(SUPPLIED RECORDS Opens)
/-! ### CANCEL (R246) -/

/-- The check of a CANCEL: its context owns the buffer. -/
def Dev.checkCancel (w : Dev) (c : Cmd) : Option (Nat × Nat) :=
  let b := bPbuf c.raw
  if b < 64 ∧ w.get (Obj.pbOwner b) = c.ctx then none else some (0x0211, 464)

/-- A fill of the buffer is stopped: no further chunk issues; landed chunks give their credits back. -/
def Work.stopFill (f : Fill) (w : Work) : Work :=
  let b := f.buf.getD 0
  let back := (f.chunks.filter (fun c => c.issued && c.whole f.base)).length
  let w := w.put (Obj.pbCreditsFree b) (w.get (Obj.pbCreditsFree b) + back)
  let w := if f.passed then w else w.bump (Obj.pbWaitNs b) (w.since f.since)
  let w := w.mapFill f.id (fun g => { g with stopped := true, chunks := g.chunks.filter (fun c => c.issued) })
  match f.stream with
  | some s => w.cancelStream f.ctx s
  | none => w

/-- The effect of a CANCEL on buffer b for context x (R246): the generation advances, fills stop, landed data's credits
return, the order restarts. -/
def Work.cancelBuffer (x b : Nat) (w : Work) : Work :=
  let w := w.put (Obj.pbGen b) ((w.get (Obj.pbGen b) + 1) % 256)
  let mine := w.bob.fills.filter (fun f => f.buf == some b && !f.stopped)
  let back := ((w.bob.held.filter (fun h => h.1 == b)).map (fun h => h.2.2)).sum
  let w := { w with bob := { w.bob with held := w.bob.held.filter (fun h => h.1 != b) } }
  let w := w.put (Obj.pbCreditsFree b) (w.get (Obj.pbCreditsFree b) + back)
  let w := mine.foldl (fun w f => w.stopFill f) w
  let w := w.put (Obj.pbFill b) 0
  let w := w.put (Obj.pbRelBase b) (w.evt x (w.get (Obj.pbRelEvt b)))
  let w := mine.foldl (fun w f => w.settleFill f.id) w
  w.settleCancel b

/-- CANCEL (R246). Log entries 15, 19. -/
def opCancel (id : Nat) (w : Work) : Work :=
  match w.running id 0x22 with
  | some c =>
    if c.begun then w else
    match w.checkCancel c with
    | some (st, d) => w.finishCmd id st d
    | none => (w.mapCmd id (fun c => { c with begun := true })).cancelBuffer c.ctx (bPbuf c.raw)
  | none => w

def execCancel (id : Nat) (s : State) : Host.Outcome State Fault Refusal := s.run (opCancel id)

/-! ### Buffer commits (R242) -/

/-- The commit group of buffer b. -/
def pbGroup (b : Nat) : List Nat := [Obj.pbOwner b, Obj.pbBase b, Obj.pbNslot b, Obj.pbSlotKib b, Obj.pbRelEvt b]

/-- Bytes of buffer b. -/
def Dev.pbBytes (w : Dev) (b : Nat) : Nat := w.get (Obj.pbNslot b) * w.pbSlotBytes b

/-- The buffer lies in the mappable near memory or the staging buffer of one die. -/
def Dev.pbInside (w : Dev) (b : Nat) : Bool :=
  let a := w.get (Obj.pbBase b)
  let e := a + w.pbBytes b - 1
  let rs := [w.nearMappable 0, w.nearMappable 1, ⟨0x021000000000, 0x021003FFFFFF⟩, ⟨0x021004000000, 0x021007FFFFFF⟩]
  rs.any (fun r => decide (r.first ≤ a) && decide (e ≤ r.last))

/-- The buffer overlaps another buffer whose owner is not 0xFF. -/
def Dev.pbClash (w : Dev) (b : Nat) : Bool :=
  let a := w.get (Obj.pbBase b)
  (upto 64).any (fun o => o != b && w.get (Obj.pbOwner o) != 0xFF
    && overlap (a, a + w.pbBytes b - 1) (w.get (Obj.pbBase o), w.get (Obj.pbBase o) + w.pbBytes o - 1))

/-- PB_COMMIT (R242): the definition is pending. -/
def opPbCommit (wr : Writer) (b : Fin 64) (w : Work) : Work :=
  w.gated wr .priv (Obj.pbCommit b.val) (fun w => w.commitReq wr (Obj.pbCommit b.val) (pbGroup b.val) [])

def execPbCommit (wr : Writer) (b : Fin 64) (s : State) : Host.Outcome State Fault Refusal := s.run (opPbCommit wr b)

/-- A PREFETCH, stream transfer or CANCEL naming buffer b is in flight. -/
def Dev.pbBusy (w : Dev) (b : Nat) : Bool :=
  w.bob.fills.any (fun f => f.buf == some b)
    || w.q.cmds.any (fun c => (cOpcode c.raw == 0x21 || cOpcode c.raw == 0x22) && bPbuf c.raw == b && c.done == none)

/-- PB_COMMIT_APPLY (R242). -/
def opPbCommitApply (b : Fin 64) (w : Work) : Work :=
  let b := b.val
  if w.get (Obj.pbCommit b) = 1 ∧ w.pbBusy b = false then
    let w := w.groupToActive (pbGroup b) []
    let w := if w.get (Obj.pbOwner b) ≠ 0xFF ∧ (w.pbInside b = false ∨ w.pbClash b = true) then
        (w.clamped .fw (Obj.pbOwner b) (w.get (Obj.pbOwner b)) 0xFF 0).put (Obj.pbOwner b) 0xFF
      else w
    let w := { w with bob := { w.bob with held := w.bob.held.filter (fun h => h.1 != b) } }
    let owner := w.get (Obj.pbOwner b)
    let w := w.put (Obj.pbFill b) 0
    let w := w.put (Obj.pbRelBase b) (if owner < 16 then w.evt owner (w.get (Obj.pbRelEvt b)) else 0)
    (w.put (Obj.pbCreditsFree b) (w.pbCredits b)).put (Obj.pbCommit b) 0
  else w

def execPbCommitApply (b : Fin 64) (s : State) : Host.Outcome State Fault Refusal := s.run (opPbCommitApply b)

/-! ### The near-memory scrub (R238) -/

/-- NEAR_SCRUB (R238): the scrub reads the word at an address: a correctable error is corrected and written back, an
uncorrectable one logged; no command ends. -/
def opNearScrub (a : Nat) (res : ReadRes) (w : Work) : Work :=
  if 0x020000000000 ≤ a ∧ a < 0x020800000000 then
    match res with
    | .parity inst => w.xqParity inst
    | r => w.onchipWord 31 a r
  else w

def execNearScrub (a : Nat) (res : ReadRes) (s : State) : Host.Outcome State Fault Refusal := s.run (opNearScrub a res)

end Sys2Proof.Machine
end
(SUPPLIED RECORDS Closes)
**EXERCISE REQUIREMENTS:** Write out again every entry above, exactly as given.

**ANSWER BOX:**
/-! ### CANCEL (R246) -/

/-- The check of a CANCEL: its context owns the buffer. -/
def Dev.checkCancel (w : Dev) (c : Cmd) : Option (Nat × Nat) :=
  let b := bPbuf c.raw
  if b < 64 ∧ w.get (Obj.pbOwner b) = c.ctx then none else some (0x0211, 464)

/-- A fill of the buffer is stopped: no further chunk issues; landed chunks give their credits back. -/
def Work.stopFill (f : Fill) (w : Work) : Work :=
  let b := f.buf.getD 0
  let back := (f.chunks.filter (fun c => c.issued && c.whole f.base)).length
  let w := w.put (Obj.pbCreditsFree b) (w.get (Obj.pbCreditsFree b) + back)
  let w := if f.passed then w else w.bump (Obj.pbWaitNs b) (w.since f.since)
  let w := w.mapFill f.id (fun g => { g with stopped := true, chunks := g.chunks.filter (fun c => c.issued) })
  match f.stream with
  | some s => w.cancelStream f.ctx s
  | none => w

/-- The effect of a CANCEL on buffer b for context x (R246): the generation advances, fills stop, landed data's credits
return, the order restarts. -/
def Work.cancelBuffer (x b : Nat) (w : Work) : Work :=
  let w := w.put (Obj.pbGen b) ((w.get (Obj.pbGen b) + 1) % 256)
  let mine := w.bob.fills.filter (fun f => f.buf == some b && !f.stopped)
  let back := ((w.bob.held.filter (fun h => h.1 == b)).map (fun h => h.2.2)).sum
  let w := { w with bob := { w.bob with held := w.bob.held.filter (fun h => h.1 != b) } }
  let w := w.put (Obj.pbCreditsFree b) (w.get (Obj.pbCreditsFree b) + back)
  let w := mine.foldl (fun w f => w.stopFill f) w
  let w := w.put (Obj.pbFill b) 0
  let w := w.put (Obj.pbRelBase b) (w.evt x (w.get (Obj.pbRelEvt b)))
  let w := mine.foldl (fun w f => w.settleFill f.id) w
  w.settleCancel b

/-- CANCEL (R246). Log entries 15, 19. -/
def opCancel (id : Nat) (w : Work) : Work :=
  match w.running id 0x22 with
  | some c =>
    if c.begun then w else
    match w.checkCancel c with
    | some (st, d) => w.finishCmd id st d
    | none => (w.mapCmd id (fun c => { c with begun := true })).cancelBuffer c.ctx (bPbuf c.raw)
  | none => w

def execCancel (id : Nat) (s : State) : Host.Outcome State Fault Refusal := s.run (opCancel id)

/-! ### Buffer commits (R242) -/

/-- The commit group of buffer b. -/
def pbGroup (b : Nat) : List Nat := [Obj.pbOwner b, Obj.pbBase b, Obj.pbNslot b, Obj.pbSlotKib b, Obj.pbRelEvt b]

/-- Bytes of buffer b. -/
def Dev.pbBytes (w : Dev) (b : Nat) : Nat := w.get (Obj.pbNslot b) * w.pbSlotBytes b

/-- The buffer lies in the mappable near memory or the staging buffer of one die. -/
def Dev.pbInside (w : Dev) (b : Nat) : Bool :=
  let a := w.get (Obj.pbBase b)
  let e := a + w.pbBytes b - 1
  let rs := [w.nearMappable 0, w.nearMappable 1, ⟨0x021000000000, 0x021003FFFFFF⟩, ⟨0x021004000000, 0x021007FFFFFF⟩]
  rs.any (fun r => decide (r.first ≤ a) && decide (e ≤ r.last))

/-- The buffer overlaps another buffer whose owner is not 0xFF. -/
def Dev.pbClash (w : Dev) (b : Nat) : Bool :=
  let a := w.get (Obj.pbBase b)
  (upto 64).any (fun o => o != b && w.get (Obj.pbOwner o) != 0xFF
    && overlap (a, a + w.pbBytes b - 1) (w.get (Obj.pbBase o), w.get (Obj.pbBase o) + w.pbBytes o - 1))

/-- PB_COMMIT (R242): the definition is pending. -/
def opPbCommit (wr : Writer) (b : Fin 64) (w : Work) : Work :=
  w.gated wr .priv (Obj.pbCommit b.val) (fun w => w.commitReq wr (Obj.pbCommit b.val) (pbGroup b.val) [])

def execPbCommit (wr : Writer) (b : Fin 64) (s : State) : Host.Outcome State Fault Refusal := s.run (opPbCommit wr b)

/-- A PREFETCH, stream transfer or CANCEL naming buffer b is in flight. -/
def Dev.pbBusy (w : Dev) (b : Nat) : Bool :=
  w.bob.fills.any (fun f => f.buf == some b)
    || w.q.cmds.any (fun c => (cOpcode c.raw == 0x21 || cOpcode c.raw == 0x22) && bPbuf c.raw == b && c.done == none)

/-- PB_COMMIT_APPLY (R242). -/
def opPbCommitApply (b : Fin 64) (w : Work) : Work :=
  let b := b.val
  if w.get (Obj.pbCommit b) = 1 ∧ w.pbBusy b = false then
    let w := w.groupToActive (pbGroup b) []
    let w := if w.get (Obj.pbOwner b) ≠ 0xFF ∧ (w.pbInside b = false ∨ w.pbClash b = true) then
        (w.clamped .fw (Obj.pbOwner b) (w.get (Obj.pbOwner b)) 0xFF 0).put (Obj.pbOwner b) 0xFF
      else w
    let w := { w with bob := { w.bob with held := w.bob.held.filter (fun h => h.1 != b) } }
    let owner := w.get (Obj.pbOwner b)
    let w := w.put (Obj.pbFill b) 0
    let w := w.put (Obj.pbRelBase b) (if owner < 16 then w.evt owner (w.get (Obj.pbRelEvt b)) else 0)
    (w.put (Obj.pbCreditsFree b) (w.pbCredits b)).put (Obj.pbCommit b) 0
  else w

def execPbCommitApply (b : Fin 64) (s : State) : Host.Outcome State Fault Refusal := s.run (opPbCommitApply b)

/-! ### The near-memory scrub (R238) -/

/-- NEAR_SCRUB (R238): the scrub reads the word at an address: a correctable error is corrected and written back, an
uncorrectable one logged; no command ends. -/
def opNearScrub (a : Nat) (res : ReadRes) (w : Work) : Work :=
  if 0x020000000000 ≤ a ∧ a < 0x020800000000 then
    match res with
    | .parity inst => w.xqParity inst
    | r => w.onchipWord 31 a r
  else w

def execNearScrub (a : Nat) (res : ReadRes) (s : State) : Host.Outcome State Fault Refusal := s.run (opNearScrub a res)

end Sys2Proof.Machine
end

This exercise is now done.